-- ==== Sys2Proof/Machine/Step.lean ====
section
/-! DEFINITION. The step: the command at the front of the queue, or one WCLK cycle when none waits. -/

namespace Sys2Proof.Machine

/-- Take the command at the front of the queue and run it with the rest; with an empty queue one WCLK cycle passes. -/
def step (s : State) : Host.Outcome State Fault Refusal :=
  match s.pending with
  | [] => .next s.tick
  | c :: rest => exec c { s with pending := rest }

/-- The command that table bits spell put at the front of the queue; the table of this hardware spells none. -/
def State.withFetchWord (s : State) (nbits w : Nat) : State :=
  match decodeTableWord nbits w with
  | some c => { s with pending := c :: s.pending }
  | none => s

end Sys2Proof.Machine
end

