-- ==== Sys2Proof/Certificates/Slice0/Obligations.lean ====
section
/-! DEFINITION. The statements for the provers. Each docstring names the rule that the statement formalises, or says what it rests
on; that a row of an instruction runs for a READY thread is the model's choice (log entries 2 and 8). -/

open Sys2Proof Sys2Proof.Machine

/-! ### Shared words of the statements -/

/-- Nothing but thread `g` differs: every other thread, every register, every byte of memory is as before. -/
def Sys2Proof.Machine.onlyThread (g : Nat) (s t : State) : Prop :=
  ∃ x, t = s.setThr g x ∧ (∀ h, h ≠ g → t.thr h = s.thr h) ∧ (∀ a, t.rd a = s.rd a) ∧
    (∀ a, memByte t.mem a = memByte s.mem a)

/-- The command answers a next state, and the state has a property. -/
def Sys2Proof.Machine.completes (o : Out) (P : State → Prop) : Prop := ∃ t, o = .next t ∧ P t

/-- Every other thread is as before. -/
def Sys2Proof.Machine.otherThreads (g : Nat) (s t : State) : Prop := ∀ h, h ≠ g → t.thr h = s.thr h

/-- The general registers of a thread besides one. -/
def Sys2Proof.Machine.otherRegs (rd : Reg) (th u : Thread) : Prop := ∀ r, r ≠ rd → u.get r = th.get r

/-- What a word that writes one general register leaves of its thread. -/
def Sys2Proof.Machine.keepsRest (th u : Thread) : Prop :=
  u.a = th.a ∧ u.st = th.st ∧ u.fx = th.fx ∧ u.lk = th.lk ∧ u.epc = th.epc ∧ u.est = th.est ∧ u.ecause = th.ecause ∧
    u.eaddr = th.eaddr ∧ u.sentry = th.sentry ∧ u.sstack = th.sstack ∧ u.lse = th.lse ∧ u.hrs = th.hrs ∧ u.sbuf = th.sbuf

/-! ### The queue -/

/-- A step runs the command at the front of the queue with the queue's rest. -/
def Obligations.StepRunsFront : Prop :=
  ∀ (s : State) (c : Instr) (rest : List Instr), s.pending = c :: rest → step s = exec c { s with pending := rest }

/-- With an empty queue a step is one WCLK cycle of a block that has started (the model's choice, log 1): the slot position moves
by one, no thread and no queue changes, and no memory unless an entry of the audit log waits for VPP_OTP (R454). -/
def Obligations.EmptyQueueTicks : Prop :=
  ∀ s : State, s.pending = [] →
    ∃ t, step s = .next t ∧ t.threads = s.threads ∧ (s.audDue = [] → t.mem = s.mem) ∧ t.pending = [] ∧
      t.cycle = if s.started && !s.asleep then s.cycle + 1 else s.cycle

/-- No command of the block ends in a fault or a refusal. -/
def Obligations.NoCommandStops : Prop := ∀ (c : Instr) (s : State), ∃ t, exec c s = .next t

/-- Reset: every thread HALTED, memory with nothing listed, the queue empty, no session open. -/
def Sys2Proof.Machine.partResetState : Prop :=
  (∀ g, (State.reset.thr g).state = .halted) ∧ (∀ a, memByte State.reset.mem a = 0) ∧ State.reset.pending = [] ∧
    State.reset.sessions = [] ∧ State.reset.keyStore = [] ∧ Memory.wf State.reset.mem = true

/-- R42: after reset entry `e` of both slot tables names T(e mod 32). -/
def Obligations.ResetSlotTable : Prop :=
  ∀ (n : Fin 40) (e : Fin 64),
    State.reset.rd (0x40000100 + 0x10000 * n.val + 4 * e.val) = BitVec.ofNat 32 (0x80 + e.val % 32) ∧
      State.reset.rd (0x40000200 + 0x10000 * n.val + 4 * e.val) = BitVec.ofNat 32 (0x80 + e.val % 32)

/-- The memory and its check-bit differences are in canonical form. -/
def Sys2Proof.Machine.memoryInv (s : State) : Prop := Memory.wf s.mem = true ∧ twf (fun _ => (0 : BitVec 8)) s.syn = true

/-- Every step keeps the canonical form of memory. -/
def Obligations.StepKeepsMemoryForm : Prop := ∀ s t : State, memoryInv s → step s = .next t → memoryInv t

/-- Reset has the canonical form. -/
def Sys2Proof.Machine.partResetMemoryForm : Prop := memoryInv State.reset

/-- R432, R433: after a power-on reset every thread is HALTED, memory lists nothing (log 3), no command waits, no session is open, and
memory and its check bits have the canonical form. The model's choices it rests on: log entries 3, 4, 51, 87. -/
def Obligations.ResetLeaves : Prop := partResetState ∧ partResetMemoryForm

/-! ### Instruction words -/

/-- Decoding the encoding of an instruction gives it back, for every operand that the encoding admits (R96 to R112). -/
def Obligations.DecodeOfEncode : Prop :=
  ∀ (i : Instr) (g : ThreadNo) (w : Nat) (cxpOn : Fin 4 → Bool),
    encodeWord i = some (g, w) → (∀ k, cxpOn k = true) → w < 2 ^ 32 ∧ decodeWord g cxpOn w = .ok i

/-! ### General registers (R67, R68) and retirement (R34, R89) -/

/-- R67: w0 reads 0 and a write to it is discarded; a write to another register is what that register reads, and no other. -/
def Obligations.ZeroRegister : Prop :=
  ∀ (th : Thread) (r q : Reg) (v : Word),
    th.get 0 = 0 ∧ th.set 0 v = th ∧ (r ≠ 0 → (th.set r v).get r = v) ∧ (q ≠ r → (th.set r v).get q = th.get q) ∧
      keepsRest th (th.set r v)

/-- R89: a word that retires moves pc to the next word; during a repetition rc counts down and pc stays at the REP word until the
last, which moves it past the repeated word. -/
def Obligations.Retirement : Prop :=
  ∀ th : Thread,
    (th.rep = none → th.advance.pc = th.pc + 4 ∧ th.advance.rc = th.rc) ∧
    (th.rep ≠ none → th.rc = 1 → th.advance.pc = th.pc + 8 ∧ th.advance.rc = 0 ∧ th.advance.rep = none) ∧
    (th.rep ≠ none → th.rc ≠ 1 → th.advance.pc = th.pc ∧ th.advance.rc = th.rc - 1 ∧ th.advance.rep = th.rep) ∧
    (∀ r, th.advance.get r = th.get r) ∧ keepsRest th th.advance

-=-=-

#### [THE PROBLEM]
With the line holding "The queue -/" as the first and the line holding "s.mem) ∧ t.pending = [] ∧" as the last, set down that range of the entries above exactly, and nothing else.

#### [ANSWER AREA]
/-! ### The queue -/

/-- A step runs the command at the front of the queue with the queue's rest. -/
def Obligations.StepRunsFront : Prop :=
  ∀ (s : State) (c : Instr) (rest : List Instr), s.pending = c :: rest → step s = exec c { s with pending := rest }

/-- With an empty queue a step is one WCLK cycle of a block that has started (the model's choice, log 1): the slot position moves
by one, no thread and no queue changes, and no memory unless an entry of the audit log waits for VPP_OTP (R454). -/
def Obligations.EmptyQueueTicks : Prop :=
  ∀ s : State, s.pending = [] →
    ∃ t, step s = .next t ∧ t.threads = s.threads ∧ (s.audDue = [] → t.mem = s.mem) ∧ t.pending = [] ∧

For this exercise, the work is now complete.